DATASET>
-- ==== Sys2Proof/Laws/PerInstr.lean ====
section
/-! SUPPORT. The family `Fields`: the opcode, the function code and every operand of a well-formed instruction stand in its word where the
decoder looks for them (R38, R40), so the decoder's first reading of the word is the instruction. -/

namespace Sys2Proof.Laws

/-- The word whose bit fields, from bit 0 up, hold these values (value, width). -/
def packed : List (Nat × Nat) → Nat
  | [] => 0
  | (v, n) :: fs => v + 2 ^ n * packed fs

theorem packed_lt : ∀ (fs : List (Nat × Nat)), (∀ p ∈ fs, p.1 < 2 ^ p.2) → packed fs < 2 ^ (fs.map (·.2)).sum
  | [], _ => by simp [packed]
  | (v, n) :: fs, h => by
    have h1 : v < 2 ^ n := h (v, n) (by simp)
    have h2 := packed_lt fs fun p hp => h p (by simp [hp])
    simp only [packed, List.map_cons, List.sum_cons, Nat.pow_add]
    calc v + 2 ^ n * packed fs < 2 ^ n + 2 ^ n * packed fs := Nat.add_lt_add_right h1 _
      _ = 2 ^ n * (packed fs + 1) := by rw [Nat.mul_add, Nat.mul_one, Nat.add_comm]
      _ ≤ 2 ^ n * 2 ^ (fs.map (·.2)).sum := Nat.mul_le_mul_left _ h2

theorem lt_of {L : List (Nat × Nat)} {w : Nat} (hw : w = packed L) (hp : ∀ p ∈ L, p.1 < 2 ^ p.2) (h : (L.map (·.2)).sum = 32) :
    w < 2 ^ 32 := by
  rw [hw, ← h]; exact packed_lt L hp

/-- Field number n of a packed word reads back. -/
theorem field_at : ∀ {L : List (Nat × Nat)} {w : Nat} (_ : w = packed L) (_ : ∀ p ∈ L, p.1 < 2 ^ p.2) (n : Nat)
    (_ : Nat.blt n L.length = true), field w ((L.take n).map (·.2)).sum (L.getD n (0, 0)).2 = (L.getD n (0, 0)).1
  | [], _, _, _, n, hn => by simp [Nat.blt] at hn
  | (v, m) :: L, w, hw, hp, 0, _ => by
    have h1 : v < 2 ^ m := hp (v, m) (by simp)
    subst hw
    simp [packed, field, Nat.add_mul_mod_self_left, Nat.mod_eq_of_lt h1]
  | (u, m) :: L, w, hw, hp, n + 1, hn => by
    have h1 : u < 2 ^ m := hp (u, m) (by simp)
    have ih := field_at (L := L) rfl (fun p h => hp p (by simp [h])) n (by simpa [Nat.blt] using hn)
    subst hw
    simp only [packed, field, List.take_succ_cons, List.map_cons, List.sum_cons, Nat.pow_add, List.getD_cons_succ] at ih ⊢
    rw [← Nat.div_div_eq_div_mul, Nat.add_mul_div_left _ _ (Nat.two_pow_pos m), Nat.div_eq_of_lt h1, Nat.zero_add]
    exact ih

theorem fits_of_wellFormed {i : Instr} (h : i.wellFormed = true) : i.operands.all Operand.fits = true := by
  simp only [Instr.wellFormed, Bool.and_eq_true] at h
  exact h.1.1.1.1

theorem no_misuse_of_wellFormed {i : Instr} (h : i.wellFormed = true) : i.operands.any Operand.portMisuse = false := by
  simp only [Instr.wellFormed, Bool.and_eq_true, Bool.not_eq_true'] at h
  exact h.2

namespace Fields

/-- The word of a well-formed instruction has 32 bits, and the opcode, the function code and the fields found in it are the
instruction. -/
def Statement (i : Instr) : Prop := ∀ w, i.wellFormed = true → i.encode = some w → w < 2 ^ 32 ∧ candidate w = .ok i

theorem br (cond sense off : Nat) : Statement (.br cond sense off) := by
  intro w hwf he
  have hr : ([.field cond 3, .field sense 1, .field off 21] : List Operand).all Operand.fits = true := fits_of_wellFormed hwf
  simp only [List.all_cons, List.all_nil, Operand.fits, Bool.and_eq_true, decide_eq_true_eq, and_true] at hr
  have hp : ∀ seg ∈ ([(off, 21), (sense, 1), (cond, 3), (1, 7)] : List (Nat × Nat)), seg.1 < 2 ^ seg.2 := by simp; omega
  have hw : w = packed [(off, 21), (sense, 1), (cond, 3), (1, 7)] := by
    have e : place 0x2000000 [(cond, 22), (sense, 21), (off, 0)] = w := Option.some.inj he
    simp only [place, packed] at e ⊢; omega
  refine ⟨lt_of hw hp rfl, ?_⟩
  show byOpcode (field w 25 7) w = _
  rw [show field w 25 7 = 1 from field_at hw hp 3 rfl]
  show Except.ok (Instr.br (field w 22 3) (field w 21 1) (field w 0 21)) = _
  rw [show field w 22 3 = cond from field_at hw hp 2 rfl, show field w 21 1 = sense from field_at hw hp 1 rfl, show field w 0 21 = off from field_at hw hp 0 rfl]

theorem call (cond sense off : Nat) : Statement (.call cond sense off) := by
  intro w hwf he
  have hr : ([.field cond 3, .field sense 1, .field off 21] : List Operand).all Operand.fits = true := fits_of_wellFormed hwf
  simp only [List.all_cons, List.all_nil, Operand.fits, Bool.and_eq_true, decide_eq_true_eq, and_true] at hr
  have hp : ∀ seg ∈ ([(off, 21), (sense, 1), (cond, 3), (2, 7)] : List (Nat × Nat)), seg.1 < 2 ^ seg.2 := by simp; omega
  have hw : w = packed [(off, 21), (sense, 1), (cond, 3), (2, 7)] := by
    have e : place 0x4000000 [(cond, 22), (sense, 21), (off, 0)] = w := Option.some.inj he
    simp only [place, packed] at e ⊢; omega
  refine ⟨lt_of hw hp rfl, ?_⟩
  show byOpcode (field w 25 7) w = _
  rw [show field w 25 7 = 2 from field_at hw hp 3 rfl]
  show Except.ok (Instr.call (field w 22 3) (field w 21 1) (field w 0 21)) = _
  rw [show field w 22 3 = cond from field_at hw hp 2 rfl, show field w 21 1 = sense from field_at hw hp 1 rfl, show field w 0 21 = off from field_at hw hp 0 rfl]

HOW TO COMPLETE THIS TASK> Repeat the material above in full. Change no word.

FINISHED TASK>
-- ==== Sys2Proof/Laws/PerInstr.lean ====
section
/-! SUPPORT. The family `Fields`: the opcode, the function code and every operand of a well-formed instruction stand in its word where the
decoder looks for them (R38, R40), so the decoder's first reading of the word is the instruction. -/

namespace Sys2Proof.Laws

/-- The word whose bit fields, from bit 0 up, hold these values (value, width). -/
def packed : List (Nat × Nat) → Nat
  | [] => 0
  | (v, n) :: fs => v + 2 ^ n * packed fs

theorem packed_lt : ∀ (fs : List (Nat × Nat)), (∀ p ∈ fs, p.1 < 2 ^ p.2) → packed fs < 2 ^ (fs.map (·.2)).sum
  | [], _ => by simp [packed]
  | (v, n) :: fs, h => by
    have h1 : v < 2 ^ n := h (v, n) (by simp)
    have h2 := packed_lt fs fun p hp => h p (by simp [hp])
    simp only [packed, List.map_cons, List.sum_cons, Nat.pow_add]
    calc v + 2 ^ n * packed fs < 2 ^ n + 2 ^ n * packed fs := Nat.add_lt_add_right h1 _
      _ = 2 ^ n * (packed fs + 1) := by rw [Nat.mul_add, Nat.mul_one, Nat.add_comm]
      _ ≤ 2 ^ n * 2 ^ (fs.map (·.2)).sum := Nat.mul_le_mul_left _ h2

theorem lt_of {L : List (Nat × Nat)} {w : Nat} (hw : w = packed L) (hp : ∀ p ∈ L, p.1 < 2 ^ p.2) (h : (L.map (·.2)).sum = 32) :
    w < 2 ^ 32 := by
  rw [hw, ← h]; exact packed_lt L hp

/-- Field number n of a packed word reads back. -/
theorem field_at : ∀ {L : List (Nat × Nat)} {w : Nat} (_ : w = packed L) (_ : ∀ p ∈ L, p.1 < 2 ^ p.2) (n : Nat)
    (_ : Nat.blt n L.length = true), field w ((L.take n).map (·.2)).sum (L.getD n (0, 0)).2 = (L.getD n (0, 0)).1
  | [], _, _, _, n, hn => by simp [Nat.blt] at hn
  | (v, m) :: L, w, hw, hp, 0, _ => by
    have h1 : v < 2 ^ m := hp (v, m) (by simp)
    subst hw
    simp [packed, field, Nat.add_mul_mod_self_left, Nat.mod_eq_of_lt h1]
  | (u, m) :: L, w, hw, hp, n + 1, hn => by
    have h1 : u < 2 ^ m := hp (u, m) (by simp)
    have ih := field_at (L := L) rfl (fun p h => hp p (by simp [h])) n (by simpa [Nat.blt] using hn)
    subst hw
    simp only [packed, field, List.take_succ_cons, List.map_cons, List.sum_cons, Nat.pow_add, List.getD_cons_succ] at ih ⊢
    rw [← Nat.div_div_eq_div_mul, Nat.add_mul_div_left _ _ (Nat.two_pow_pos m), Nat.div_eq_of_lt h1, Nat.zero_add]
    exact ih

theorem fits_of_wellFormed {i : Instr} (h : i.wellFormed = true) : i.operands.all Operand.fits = true := by
  simp only [Instr.wellFormed, Bool.and_eq_true] at h
  exact h.1.1.1.1

theorem no_misuse_of_wellFormed {i : Instr} (h : i.wellFormed = true) : i.operands.any Operand.portMisuse = false := by
  simp only [Instr.wellFormed, Bool.and_eq_true, Bool.not_eq_true'] at h
  exact h.2

namespace Fields

/-- The word of a well-formed instruction has 32 bits, and the opcode, the function code and the fields found in it are the
instruction. -/
def Statement (i : Instr) : Prop := ∀ w, i.wellFormed = true → i.encode = some w → w < 2 ^ 32 ∧ candidate w = .ok i

theorem br (cond sense off : Nat) : Statement (.br cond sense off) := by
  intro w hwf he
  have hr : ([.field cond 3, .field sense 1, .field off 21] : List Operand).all Operand.fits = true := fits_of_wellFormed hwf
  simp only [List.all_cons, List.all_nil, Operand.fits, Bool.and_eq_true, decide_eq_true_eq, and_true] at hr
  have hp : ∀ seg ∈ ([(off, 21), (sense, 1), (cond, 3), (1, 7)] : List (Nat × Nat)), seg.1 < 2 ^ seg.2 := by simp; omega
  have hw : w = packed [(off, 21), (sense, 1), (cond, 3), (1, 7)] := by
    have e : place 0x2000000 [(cond, 22), (sense, 21), (off, 0)] = w := Option.some.inj he
    simp only [place, packed] at e ⊢; omega
  refine ⟨lt_of hw hp rfl, ?_⟩
  show byOpcode (field w 25 7) w = _
  rw [show field w 25 7 = 1 from field_at hw hp 3 rfl]
  show Except.ok (Instr.br (field w 22 3) (field w 21 1) (field w 0 21)) = _
  rw [show field w 22 3 = cond from field_at hw hp 2 rfl, show field w 21 1 = sense from field_at hw hp 1 rfl, show field w 0 21 = off from field_at hw hp 0 rfl]

theorem call (cond sense off : Nat) : Statement (.call cond sense off) := by
  intro w hwf he
  have hr : ([.field cond 3, .field sense 1, .field off 21] : List Operand).all Operand.fits = true := fits_of_wellFormed hwf
  simp only [List.all_cons, List.all_nil, Operand.fits, Bool.and_eq_true, decide_eq_true_eq, and_true] at hr
  have hp : ∀ seg ∈ ([(off, 21), (sense, 1), (cond, 3), (2, 7)] : List (Nat × Nat)), seg.1 < 2 ^ seg.2 := by simp; omega
  have hw : w = packed [(off, 21), (sense, 1), (cond, 3), (2, 7)] := by
    have e : place 0x4000000 [(cond, 22), (sense, 21), (off, 0)] = w := Option.some.inj he
    simp only [place, packed] at e ⊢; omega
  refine ⟨lt_of hw hp rfl, ?_⟩
  show byOpcode (field w 25 7) w = _
  rw [show field w 25 7 = 2 from field_at hw hp 3 rfl]
  show Except.ok (Instr.call (field w 22 3) (field w 21 1) (field w 0 21)) = _
  rw [show field w 22 3 = cond from field_at hw hp 2 rfl, show field w 21 1 = sense from field_at hw hp 1 rfl, show field w 0 21 = off from field_at hw hp 0 rfl]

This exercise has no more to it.